Saved data entries:
-- ==== Sys2Proof/Machine/Matrix.lean ====
section
/-! DEFINITION. The matrix engine (chapter 09): handles (R137), the checks of a posted word (R143), the reservation
table and the arbiter (R139-R141), what each operation does when it retires (R145-R149, R336-R341), the words that
allocate, wait and read status (R342-R345), withdrawal and posting again (R150, R151). -/

namespace Sys2Proof.Machine

/-! ### Allocations (R136, R137) -/

def accHandle (a : Acc) (gen : Byte) : Word := BitVec.ofNat 32 (gen.toNat * 2 ^ 24 + a.base * 2 ^ 8 + (a.count - 1))
/-- The generation of a bank (R137). -/
def bankGen (q : Quad) (b : Nat) : Byte := (lookupN q.accGen b).getD 0
/-- The live allocation that a handle names for a group (R137). -/
def accOf (q : Quad) (world launch : Nat) (h : Word) : Option Acc :=
  let n := h.toNat
  if bitsOf n 16 8 ≠ 0 ∨ bitsOf n 7 1 ≠ 0 then none
  else
    match q.accs.find? (fun a => a.base == bitsOf n 8 8) with
    | some a =>
      if (bankGen q a.base).toNat = bitsOf n 24 8 ∧ a.count = bitsOf n 0 7 + 1 ∧ a.world = world ∧ a.launch = launch then
        some a
      else none
    | none => none
/-- An allocation with the data and side registers that it has when new (R136, R339). -/
def Acc.clear (a : Acc) : Acc :=
  { a with data := [], rmax := Vector.replicate 64 (BitVec.ofNat 32 negInf), rsum := Vector.replicate 64 0,
           dlt := Vector.replicate 64 0 }
/-- An element (R136). -/
def Acc.elem (a : Acc) (r c : Nat) : Nat := ((lookupN a.data (r * 64 + c)).getD 0).toNat
/-- All elements replaced, zeros left out. -/
def Acc.fill (a : Acc) (f : Nat → Nat → Nat) : Acc :=
  { a with data := (List.range 4096).filterMap (fun i =>
      let v := BitVec.ofNat 64 (f (i / 64) (i % 64))
      if v = 0 then none else some (i, v)) }
/-- An allocation put back. -/
def putAcc (s : State) (q : QuadId) (a : Acc) : State :=
  let qu := s.quad q
  s.setQuad { qu with accs := qu.accs.map (fun x => if x.base == a.base then a else x) }
/-- An allocation as an array. -/
def Acc.grid (a : Acc) : Array Nat :=
  a.data.foldl (fun g x => g.setIfInBounds x.1 x.2.toNat) (Array.replicate 4096 0)
def gridElem (g : Array Nat) (r c : Nat) : Nat := (g[r * 64 + c]?).getD 0

/-! ### What a word names (R142) -/

/-- The follower of a leader quad (R141). -/
def followerOf (q : QuadId) : QuadId := { die := q.die, quad := q.quad + 1 }

/-- Entry `i` of a record. -/
def recAt (r : List Word) (i : Nat) : Word := (r[i]?).getD 0

/-- The tile handles read, each with its quad, by minor (R142, R141). -/
def srcHandles (q : QuadId) (minor : Nat) (r : List Word) : List (QuadId × Word) :=
  match minor with
  | 0 | 2 | 3 => [(q, recAt r 0), (q, recAt r 1)]
  | 1 => [(q, recAt r 0), (q, recAt r 1), (followerOf q, recAt r 2)]
  | 8 | 11 => [(q, recAt r 0)]
  | _ => []
/-- The destination tile's handle. -/
def dstHandle (minor : Nat) (r : List Word) : Option Word :=
  match minor with
  | 7 | 11 => some (recAt r 1)
  | _ => none
/-- The accumulator handles, each with its quad. -/
def accHandles (q : QuadId) (minor : Nat) (r : List Word) : List (QuadId × Word) :=
  match minor with
  | 0 | 3 => [(q, recAt r 2)]
  | 1 => [(q, recAt r 3), (followerOf q, recAt r 4)]
  | 2 => [(q, recAt r 2), (q, recAt r 3)]
  | 7 | 13 => [(q, recAt r 0)]
  | 8 => [(q, recAt r 1)]
  | _ => []
/-- The base bank of a handle. -/
def handleBase (h : Word) : Nat := bitsOf h.toNat 8 8
/-- The allocations that an entry names. -/
def EngEntry.accs (e : EngEntry) (q : QuadId) : List (QuadId × Nat) :=
  (accHandles q e.minor.toNat e.record).map (fun x => (x.1, handleBase x.2))
/-- The tile entries that an entry reads. -/
def EngEntry.srcs (e : EngEntry) (q : QuadId) : List (QuadId × Nat) :=
  (srcHandles q e.minor.toNat e.record).map (fun x => (x.1, bitsOf x.2.toNat 0 7))
/-- The tile entry that an entry writes. -/
def EngEntry.dst (e : EngEntry) : Option Nat := (dstHandle e.minor.toNat e.record).map (fun h => bitsOf h.toNat 0 7)

/-! ### The checks of R143 -/

/-- Who posts: world, launch, workgroup, quad, q. -/
structure Poster where
  group  : Group
  quad   : QuadId
  q      : Nat

/-- A tile and its quad, or TILE_HANDLE. -/
def Poster.tile (p : Poster) (x : QuadId × Word) : M (Nat × Tile) := do
  let s ← get
  match tileOf (s.quad x.1) p.group.world p.group.launch x.2 with
  | some t => pure t
  | none => failCode cTileHandle
/-- An allocation, or ACC_HANDLE. -/
def Poster.acc (p : Poster) (x : QuadId × Word) : M Acc := do
  let s ← get
  match accOf (s.quad x.1) p.group.world p.group.launch x.2 with
  | some a => pure a
  | none => failCode cAccHandle

/-- A fault of a condition. -/
def require (ok : Bool) (code : Nat) (addr : Nat := 0) : M Unit := if ok then pure () else failCode code addr

/-- An FP pair of tags (R146). -/
def fpPair (a b : Nat) : Bool :=
  (a == 0x0A && b == 0x0A) || (a == 0x0B && b == 0x0B) || (a == 0x08 && b == 0x08) ||
  ((a == 0x0C || a == 0x0D) && (b == 0x0C || b == 0x0D))
/-- A pair of tags with the accumulator that it takes (R146): none where no pass takes the pair. -/
def pairAcc (a b : Nat) : Option Bool :=
  if fpPair a b || ((tileBfp a).isSome && (tileBfp b).isSome) then some false
  else if a == 0x06 && b == 0x06 then some true else none
/-- The tile tags that ACRD converts to. -/
def readsTo (t : Nat) : Bool := (tileFmt t).isSome
/-- The tile tags that ACWR takes into an f32 allocation (R340). -/
def writesFrom (t : Nat) : Bool := t == 0x08 || t == 0x0A || t == 0x0B
/-- The tile tags of an m64 allocation (R340). -/
def m64Tile (t : Nat) : Bool := t == 0x05 || t == 0x06

def Tile.tag (t : Tile) : Nat := dTag t.desc.toNat
def Tile.inSlot (t : Tile) : Bool := dSlotKind t.desc.toNat
/-- The operand slots that a tile covers. -/
def Tile.slots (t : Tile) : List Nat :=
  if t.inSlot then (if elemBytes t.tag = some 8 then [dSlot t.desc.toNat, dSlot t.desc.toNat + 1] else [dSlot t.desc.toNat])
  else []
/-- Banks that the tile of an allocation takes (R136). -/
def Acc.need (a : Acc) : Nat := if a.m64 then 16 else 8

/-- The scale vector of a word with SC (R148): its address and length. -/
def scaleAt (minor : Nat) (r : List Word) : Nat × Nat :=
  if minor = 1 then ((recAt r 5).toNat, 4 * 192) else ((recAt r 3).toNat, 4 * 128)
/-- ALIGN and SCR_RANGE of the scale vector (R143 step 8, R148). -/
def checkScale (p : Poster) (minor : Nat) (r : List Word) : M Unit := do
  let (a, n) := scaleAt minor r
  require (a % 32 == 0) cAlign a
  let _ ← windowAt p.group a n
  pure ()

/-- The checks of MMA and MMAS (R141, R143, R146, R148, R149, R336): TILE_HANDLE before ACC_HANDLE. DEDUCED (log entry 107): on an
odd quad, which has no follower, the handles of B1 and C1 are held against the quad of the next number all the same, none for quad
47, so that step 1 of R143 keeps its place before SEAM_ROLE. -/
def checkMma (p : Poster) (minor : Nat) (i4 : BitVec 4) (r : List Word) : M Unit := do
  let ts ← (srcHandles p.quad minor r).mapM p.tile
  let as_ ← (accHandles p.quad minor r).mapM p.acc
  require (minor == 0 || p.quad.quad % 2 == 0) cSeamRole
  let tiles := ts.map (·.2)
  let tag (i : Nat) : Nat := match tiles[i]? with | some t => t.tag | none => 0
  let mapN (i : Nat) : Nat := match tiles[i]? with | some t => t.mapN | none => 0
  let kinds := (List.range (tiles.length - 1)).map (fun i => pairAcc (tag 0) (tag (i + 1)))
  require (kinds.zip as_ |>.all (fun x => x.1 == some x.2.m64)) cMismatch
  require (!(i4.getLsbD 1 && kinds.any (fun k => k == some true))) cMismatch
  require (tiles.all Tile.inSlot) cTileDesc
  require (as_.all (fun a => decide (a.need ≤ a.count))) cAccShort
  require (!(0 < mapN 0 && (List.range (tiles.length - 1)).any (fun i => decide (0 < mapN (i + 1))))) cMapConflict
  require (!(kinds.any (fun k => k == some true) && p.q == 0)) cModRange
  if i4.getLsbD 1 then checkScale p minor r else pure ()

/-- The checks of MMS (R337). -/
def checkMms (p : Poster) (r : List Word) : M Unit := do
  let ts ← (srcHandles p.quad 2 r).mapM p.tile
  let as_ ← (accHandles p.quad 2 r).mapM p.acc
  require (as_.all (fun a => !a.m64) && handleBase (recAt r 2) != handleBase (recAt r 3)) cAccHandle
  let tiles := ts.map (·.2)
  require (match tiles with | [a, b] => fpPair a.tag b.tag | _ => false) cMismatch
  require (tiles.all Tile.inSlot) cTileDesc
  require (as_.all (fun a => decide (8 ≤ a.count))) cAccShort

/-- The checks of MMV (R338). -/
def checkMmv (p : Poster) (r : List Word) : M Unit := do
  let ts ← (srcHandles p.quad 3 r).mapM p.tile
  let as_ ← (accHandles p.quad 3 r).mapM p.acc
  let tiles := ts.map (·.2)
  require ((match tiles with | [a, b] => fpPair a.tag b.tag | _ => false) && as_.all (fun a => !a.m64)) cMismatch
  require (tiles.all Tile.inSlot) cTileDesc
  require (as_.all (fun a => decide (8 ≤ a.count))) cAccShort

/-- The rows of a tile lie within an allocation's banks (R340). -/
def rowsFit (a : Acc) (t : Tile) : Bool :=
  decide (dRows t.desc.toNat * (if a.m64 then 512 else 256) ≤ a.count * 2048)

/-- The checks of ACRD (R340). DEDUCED (log entry 107): of the two handles of step 1 of R143 the first of the record is checked
first, here ACC_HANDLE, in the other minors TILE_HANDLE. -/
def checkAcrd (p : Poster) (i4 : BitVec 4) (r : List Word) : M Unit := do
  let a ← p.acc (p.quad, recAt r 0)
  let (_, t) ← p.tile (p.quad, recAt r 1)
  let mode := i4.toNat % 4
  let d := t.desc.toNat
  require (match mode with
    | 0 => if a.m64 then m64Tile t.tag else readsTo t.tag
    | 1 => !a.m64 && readsTo t.tag
    | _ => !a.m64 && t.tag == 0x08 && decide (3 ≤ dRows d) && decide (dCols d = 64)) cMismatch
  require (mode == 2 || rowsFit a t) cAccShort

/-- The checks of ACWR (R340). -/
def checkAcwr (p : Poster) (r : List Word) : M Unit := do
  let (_, t) ← p.tile (p.quad, recAt r 0)
  let a ← p.acc (p.quad, recAt r 1)
  require (if a.m64 then m64Tile t.tag else writesFrom t.tag) cMismatch
  require (rowsFit a t) cAccShort
  require (!(a.m64 && p.q == 0)) cModRange

/-- The checks of QSPLIT (R341). -/
def checkQsplit (p : Poster) (r : List Word) : M Unit := do
  let (_, t) ← p.tile (p.quad, recAt r 0)
  let (_, d) ← p.tile (p.quad, recAt r 1)
  require (writesFrom t.tag) cMismatch
  require (match d.slots with | [x] => !t.slots.contains x | _ => false) cTileDesc

/-- The checks of R143 up to TILE_EMPTY, by minor. -/
def checkMtx (p : Poster) (minor : Nat) (i4 : BitVec 4) (r : List Word) : M Unit :=
  match minor with
  | 0 | 1 => checkMma p minor i4 r
  | 2 => checkMms p r
  | 3 => checkMmv p r
  | 7 => checkAcrd p i4 r
  | 8 => checkAcwr p r
  | 11 => checkQsplit p r
  | _ => do
    let _ ← p.acc (p.quad, recAt r 0)
    pure ()

/-! ### Posting (R86, R139, R143) -/

/-- The number of readers of a tile entry changed. -/
def addReaders (s : State) (x : QuadId × Nat) (f : Nat → Nat) : State :=
  match lookupN (s.quad x.1).tiles x.2 with
  | some { tile := some t, .. } => putTile s x.1 x.2 { t with readers := f t.readers }
  | _ => s

/-- TILE_EMPTY of a source (R143 step 9). -/
def checkEmpty (p : Poster) (minor : Nat) (r : List Word) : M Unit := do
  let ts ← (srcHandles p.quad minor r).mapM p.tile
  require (ts.all (fun t => t.2.state != .empty)) cTileEmpty

/-- Whether a word must stall: a source or the destination in transfer, a destination being read, the table full (R86,
R139). -/
def mustStall (p : Poster) (minor : Nat) (r : List Word) : M Bool := do
  let s ← get
  let ts ← (srcHandles p.quad minor r).mapM p.tile
  let busy (t : Tile) : Bool := t.state == .filling || t.state == .draining
  let dst ← match dstHandle minor r with
    | some h => do
      let (_, t) ← p.tile (p.quad, h)
      pure (busy t || (t.state == .ready && decide (0 < t.readers)))
    | none => pure false
  pure (ts.any (fun t => busy t.2) || dst || decide (16 ≤ (s.quad p.quad).entries.length))

/-- An entry put into the table: its sources gain a reader, its destination fills (R143). -/
def enter (p : Poster) (e : EngEntry) : M Unit := do
  let s ← get
  let s := (e.srcs p.quad).foldl (fun (s : State) x => addReaders s x (· + 1)) s
  let s := match e.dst with
    | some i => match lookupN (s.quad p.quad).tiles i with
      | some { tile := some t, .. } => putTile s p.quad i { t with state := .filling, err := 0 }
      | _ => s
    | none => s
  let q := s.quad p.quad
  set (s.setQuad { q with entries := q.entries ++ [e] })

How to complete this task: Using the records above, find and show each line with the string "isSome".

Answer for the task:
  if fpPair a b || ((tileBfp a).isSome && (tileBfp b).isSome) then some false
def readsTo (t : Nat) : Bool := (tileFmt t).isSome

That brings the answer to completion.